20 July 2011

App Note 8


This app note includes useful circuits for battery-powered systems, including voltage doublers, voltage inverters, and rail splitters. The LTC1044 is used in several circuits, as is Bob Widlar's low-voltage op amp, the LM10 (Figures 3, 16, and 18).

Figure 6 is an interesting low-dropout regulator, using a voltage doubler to supply the op amp to drive the base on the NPN pass transistor, achieving a dropout voltage of Vce,sat. Figures 9 and 11 show low-power switching regulators (Figure 11 includes a linear-regulator stage with a JFET pass transistor). Figure 12 shows an "inductorless" switched-capacitor regulator (which is exactly the same as Figure 23 in App Note 3).

Germanium! Excellent! Figure 18 uses germanium diodes and transistors. How often do you get to use 2N1194 transistors and 1N100A diodes? Can you even buy 2N1194 transistors anymore? I bet Jim was hoarding them, waiting for an opportunity to use them. (At first glance, I thought that Figure 18 was awfully strange, given that it doesn't use any Linear Technology parts. After a little more digging, I found out that Linear did second-source the National LM10 for a while (along with some other parts). Interesting. Given the contentious (and litigious) relationship between Linear and National in the early days, I'm surprised there was that much technology transfer.)

(With my over-active imagination, I can imagine how this situation arose: Linear Tech asked Bob Widlar to design a low-voltage op amp for them, and Widlar replied, "Been there, done that, it's called the LM10." When Linear said, "No, that's a National part; we want one of our own to make and sell," Bob gruffly replied, "Then get it from National." Disclaimer: I totally made this scene up.)
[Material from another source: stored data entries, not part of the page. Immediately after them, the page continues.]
-- ==== Sys2Proof/Laws/State.lean ====
section
/-! SUPPORT. One lemma for each field of the state under each plain update of it: what the update writes and what it leaves. -/

namespace Sys2Proof.Machine

variable (s : State)

/-! #### setWord -/

@[simp] theorem State.setWord_regs (k : Nat) (v : BitVec 64) : (s.setWord k v).regs = Tab.set regReset s.regs k v := rfl
@[simp] theorem State.setWord_effect (k : Nat) (v : BitVec 64) : (s.setWord k v).effect = s.effect := rfl
@[simp] theorem State.setWord_counters (k : Nat) (v : BitVec 64) : (s.setWord k v).counters = s.counters := rfl
@[simp] theorem State.setWord_mem (k : Nat) (v : BitVec 64) : (s.setWord k v).mem = s.mem := rfl
@[simp] theorem State.setWord_port (k : Nat) (v : BitVec 64) : (s.setWord k v).port = s.port := rfl
@[simp] theorem State.setWord_late (k : Nat) (v : BitVec 64) : (s.setWord k v).late = s.late := rfl
@[simp] theorem State.setWord_hostOut (k : Nat) (v : BitVec 64) : (s.setWord k v).hostOut = s.hostOut := rfl
@[simp] theorem State.setWord_boot (k : Nat) (v : BitVec 64) : (s.setWord k v).boot = s.boot := rfl
@[simp] theorem State.setWord_power (k : Nat) (v : BitVec 64) : (s.setWord k v).power = s.power := rfl
@[simp] theorem State.setWord_testInstr (k : Nat) (v : BitVec 64) : (s.setWord k v).testInstr = s.testInstr := rfl
@[simp] theorem State.setWord_testReset (k : Nat) (v : BitVec 64) : (s.setWord k v).testReset = s.testReset := rfl
@[simp] theorem State.setWord_testOut (k : Nat) (v : BitVec 64) : (s.setWord k v).testOut = s.testOut := rfl
@[simp] theorem State.setWord_ledger (k : Nat) (v : BitVec 64) : (s.setWord k v).ledger = s.ledger := rfl
@[simp] theorem State.setWord_signals (k : Nat) (v : BitVec 64) : (s.setWord k v).signals = s.signals := rfl
@[simp] theorem State.setWord_storage (k : Nat) (v : BitVec 64) : (s.setWord k v).storage = s.storage := rfl
@[simp] theorem State.setWord_net (k : Nat) (v : BitVec 64) : (s.setWord k v).net = s.net := rfl
@[simp] theorem State.setWord_mortar (k : Nat) (v : BitVec 64) : (s.setWord k v).mortar = s.mortar := rfl
@[simp] theorem State.setWord_sched (k : Nat) (v : BitVec 64) : (s.setWord k v).sched = s.sched := rfl
@[simp] theorem State.setWord_att (k : Nat) (v : BitVec 64) : (s.setWord k v).att = s.att := rfl
@[simp] theorem State.setWord_weights (k : Nat) (v : BitVec 64) : (s.setWord k v).weights = s.weights := rfl
@[simp] theorem State.setWord_early (k : Nat) (v : BitVec 64) : (s.setWord k v).early = s.early := rfl
@[simp] theorem State.setWord_groups (k : Nat) (v : BitVec 64) : (s.setWord k v).groups = s.groups := rfl
@[simp] theorem State.setWord_layout (k : Nat) (v : BitVec 64) : (s.setWord k v).layout = s.layout := rfl
@[simp] theorem State.setWord_placement (k : Nat) (v : BitVec 64) : (s.setWord k v).placement = s.placement := rfl
@[simp] theorem State.setWord_funcs (k : Nat) (v : BitVec 64) : (s.setWord k v).funcs = s.funcs := rfl
@[simp] theorem State.setWord_marks (k : Nat) (v : BitVec 64) : (s.setWord k v).marks = s.marks := rfl
@[simp] theorem State.setWord_freeCtr (k : Nat) (v : BitVec 64) : (s.setWord k v).freeCtr = s.freeCtr := rfl
@[simp] theorem State.setWord_pending (k : Nat) (v : BitVec 64) : (s.setWord k v).pending = s.pending := rfl

/-! #### bump -/

@[simp] theorem State.bump_regs (c n : Nat) : (s.bump c n).regs = s.regs := rfl
@[simp] theorem State.bump_effect (c n : Nat) : (s.bump c n).effect = s.effect := rfl
@[simp] theorem State.bump_counters (c n : Nat) : (s.bump c n).counters = Tab.set (fun _ => 0) s.counters c (s.ctr c + n) := rfl
@[simp] theorem State.bump_mem (c n : Nat) : (s.bump c n).mem = s.mem := rfl
@[simp] theorem State.bump_port (c n : Nat) : (s.bump c n).port = s.port := rfl
@[simp] theorem State.bump_late (c n : Nat) : (s.bump c n).late = s.late := rfl
@[simp] theorem State.bump_hostOut (c n : Nat) : (s.bump c n).hostOut = s.hostOut := rfl
@[simp] theorem State.bump_boot (c n : Nat) : (s.bump c n).boot = s.boot := rfl
@[simp] theorem State.bump_power (c n : Nat) : (s.bump c n).power = s.power := rfl
@[simp] theorem State.bump_testInstr (c n : Nat) : (s.bump c n).testInstr = s.testInstr := rfl
@[simp] theorem State.bump_testReset (c n : Nat) : (s.bump c n).testReset = s.testReset := rfl
@[simp] theorem State.bump_testOut (c n : Nat) : (s.bump c n).testOut = s.testOut := rfl
@[simp] theorem State.bump_ledger (c n : Nat) : (s.bump c n).ledger = s.ledger := rfl
@[simp] theorem State.bump_signals (c n : Nat) : (s.bump c n).signals = s.signals := rfl
@[simp] theorem State.bump_storage (c n : Nat) : (s.bump c n).storage = s.storage := rfl
@[simp] theorem State.bump_net (c n : Nat) : (s.bump c n).net = s.net := rfl
@[simp] theorem State.bump_mortar (c n : Nat) : (s.bump c n).mortar = s.mortar := rfl
@[simp] theorem State.bump_sched (c n : Nat) : (s.bump c n).sched = s.sched := rfl
@[simp] theorem State.bump_att (c n : Nat) : (s.bump c n).att = s.att := rfl
@[simp] theorem State.bump_weights (c n : Nat) : (s.bump c n).weights = s.weights := rfl
@[simp] theorem State.bump_early (c n : Nat) : (s.bump c n).early = s.early := rfl
@[simp] theorem State.bump_groups (c n : Nat) : (s.bump c n).groups = s.groups := rfl
@[simp] theorem State.bump_layout (c n : Nat) : (s.bump c n).layout = s.layout := rfl
@[simp] theorem State.bump_placement (c n : Nat) : (s.bump c n).placement = s.placement := rfl
@[simp] theorem State.bump_funcs (c n : Nat) : (s.bump c n).funcs = s.funcs := rfl
@[simp] theorem State.bump_marks (c n : Nat) : (s.bump c n).marks = s.marks := rfl
@[simp] theorem State.bump_freeCtr (c n : Nat) : (s.bump c n).freeCtr = s.freeCtr := rfl
@[simp] theorem State.bump_pending (c n : Nat) : (s.bump c n).pending = s.pending := rfl

/-! #### uncount -/

@[simp] theorem State.uncount_regs (c n : Nat) : (s.uncount c n).regs = s.regs := rfl
@[simp] theorem State.uncount_effect (c n : Nat) : (s.uncount c n).effect = s.effect := rfl
@[simp] theorem State.uncount_counters (c n : Nat) : (s.uncount c n).counters = Tab.set (fun _ => 0) s.counters c (s.ctr c - n) := rfl
@[simp] theorem State.uncount_mem (c n : Nat) : (s.uncount c n).mem = s.mem := rfl
@[simp] theorem State.uncount_port (c n : Nat) : (s.uncount c n).port = s.port := rfl
@[simp] theorem State.uncount_late (c n : Nat) : (s.uncount c n).late = s.late := rfl
@[simp] theorem State.uncount_hostOut (c n : Nat) : (s.uncount c n).hostOut = s.hostOut := rfl
@[simp] theorem State.uncount_boot (c n : Nat) : (s.uncount c n).boot = s.boot := rfl
@[simp] theorem State.uncount_power (c n : Nat) : (s.uncount c n).power = s.power := rfl
@[simp] theorem State.uncount_testInstr (c n : Nat) : (s.uncount c n).testInstr = s.testInstr := rfl
@[simp] theorem State.uncount_testReset (c n : Nat) : (s.uncount c n).testReset = s.testReset := rfl
@[simp] theorem State.uncount_testOut (c n : Nat) : (s.uncount c n).testOut = s.testOut := rfl
@[simp] theorem State.uncount_ledger (c n : Nat) : (s.uncount c n).ledger = s.ledger := rfl
@[simp] theorem State.uncount_signals (c n : Nat) : (s.uncount c n).signals = s.signals := rfl
@[simp] theorem State.uncount_storage (c n : Nat) : (s.uncount c n).storage = s.storage := rfl
@[simp] theorem State.uncount_net (c n : Nat) : (s.uncount c n).net = s.net := rfl
@[simp] theorem State.uncount_mortar (c n : Nat) : (s.uncount c n).mortar = s.mortar := rfl
@[simp] theorem State.uncount_sched (c n : Nat) : (s.uncount c n).sched = s.sched := rfl
@[simp] theorem State.uncount_att (c n : Nat) : (s.uncount c n).att = s.att := rfl
@[simp] theorem State.uncount_weights (c n : Nat) : (s.uncount c n).weights = s.weights := rfl
@[simp] theorem State.uncount_early (c n : Nat) : (s.uncount c n).early = s.early := rfl
@[simp] theorem State.uncount_groups (c n : Nat) : (s.uncount c n).groups = s.groups := rfl
@[simp] theorem State.uncount_layout (c n : Nat) : (s.uncount c n).layout = s.layout := rfl
@[simp] theorem State.uncount_placement (c n : Nat) : (s.uncount c n).placement = s.placement := rfl
@[simp] theorem State.uncount_funcs (c n : Nat) : (s.uncount c n).funcs = s.funcs := rfl
@[simp] theorem State.uncount_marks (c n : Nat) : (s.uncount c n).marks = s.marks := rfl
@[simp] theorem State.uncount_freeCtr (c n : Nat) : (s.uncount c n).freeCtr = s.freeCtr := rfl
@[simp] theorem State.uncount_pending (c n : Nat) : (s.uncount c n).pending = s.pending := rfl

/-! #### write -/

@[simp] theorem State.write_regs (a : Nat) (b : List Byte) : (s.write a b).regs = s.regs := rfl
@[simp] theorem State.write_effect (a : Nat) (b : List Byte) : (s.write a b).effect = s.effect := rfl
@[simp] theorem State.write_counters (a : Nat) (b : List Byte) : (s.write a b).counters = s.counters := rfl
@[simp] theorem State.write_mem (a : Nat) (b : List Byte) : (s.write a b).mem = storeBytes s.mem a b := rfl
@[simp] theorem State.write_port (a : Nat) (b : List Byte) : (s.write a b).port = s.port := rfl
@[simp] theorem State.write_late (a : Nat) (b : List Byte) : (s.write a b).late = s.late := rfl
@[simp] theorem State.write_hostOut (a : Nat) (b : List Byte) : (s.write a b).hostOut = s.hostOut := rfl
@[simp] theorem State.write_boot (a : Nat) (b : List Byte) : (s.write a b).boot = s.boot := rfl
@[simp] theorem State.write_power (a : Nat) (b : List Byte) : (s.write a b).power = s.power := rfl
@[simp] theorem State.write_testInstr (a : Nat) (b : List Byte) : (s.write a b).testInstr = s.testInstr := rfl
@[simp] theorem State.write_testReset (a : Nat) (b : List Byte) : (s.write a b).testReset = s.testReset := rfl
@[simp] theorem State.write_testOut (a : Nat) (b : List Byte) : (s.write a b).testOut = s.testOut := rfl
@[simp] theorem State.write_ledger (a : Nat) (b : List Byte) : (s.write a b).ledger = s.ledger := rfl
@[simp] theorem State.write_signals (a : Nat) (b : List Byte) : (s.write a b).signals = s.signals := rfl
@[simp] theorem State.write_storage (a : Nat) (b : List Byte) : (s.write a b).storage = s.storage := rfl
@[simp] theorem State.write_net (a : Nat) (b : List Byte) : (s.write a b).net = s.net := rfl
@[simp] theorem State.write_mortar (a : Nat) (b : List Byte) : (s.write a b).mortar = s.mortar := rfl
@[simp] theorem State.write_sched (a : Nat) (b : List Byte) : (s.write a b).sched = s.sched := rfl
@[simp] theorem State.write_att (a : Nat) (b : List Byte) : (s.write a b).att = s.att := rfl
@[simp] theorem State.write_weights (a : Nat) (b : List Byte) : (s.write a b).weights = s.weights := rfl
@[simp] theorem State.write_early (a : Nat) (b : List Byte) : (s.write a b).early = s.early := rfl
@[simp] theorem State.write_groups (a : Nat) (b : List Byte) : (s.write a b).groups = s.groups := rfl
@[simp] theorem State.write_layout (a : Nat) (b : List Byte) : (s.write a b).layout = s.layout := rfl
@[simp] theorem State.write_placement (a : Nat) (b : List Byte) : (s.write a b).placement = s.placement := rfl
@[simp] theorem State.write_funcs (a : Nat) (b : List Byte) : (s.write a b).funcs = s.funcs := rfl
@[simp] theorem State.write_marks (a : Nat) (b : List Byte) : (s.write a b).marks = s.marks := rfl
@[simp] theorem State.write_freeCtr (a : Nat) (b : List Byte) : (s.write a b).freeCtr = s.freeCtr := rfl
@[simp] theorem State.write_pending (a : Nat) (b : List Byte) : (s.write a b).pending = s.pending := rfl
The best circuit is the single-inductor, dual voltage flyback regulator in Figure 22. I just think it's a neat topology to get a bipolar 15-volt power supply from a 6-volt battery using a single inductor, although I'm surprised that the clock input on the 74C74 is just labeled "30kHz input". I'm shocked that he didn't design a Wien-bridge oscillator to provide the 30-kHz input. Shocked.

Best quote (page AN8-8): "This circuit [Figure 18] will supply a 5V, 150uA load (about 25 CMOS SSI ICs) for 3000 hours from a single 1.5V D battery." Impressive.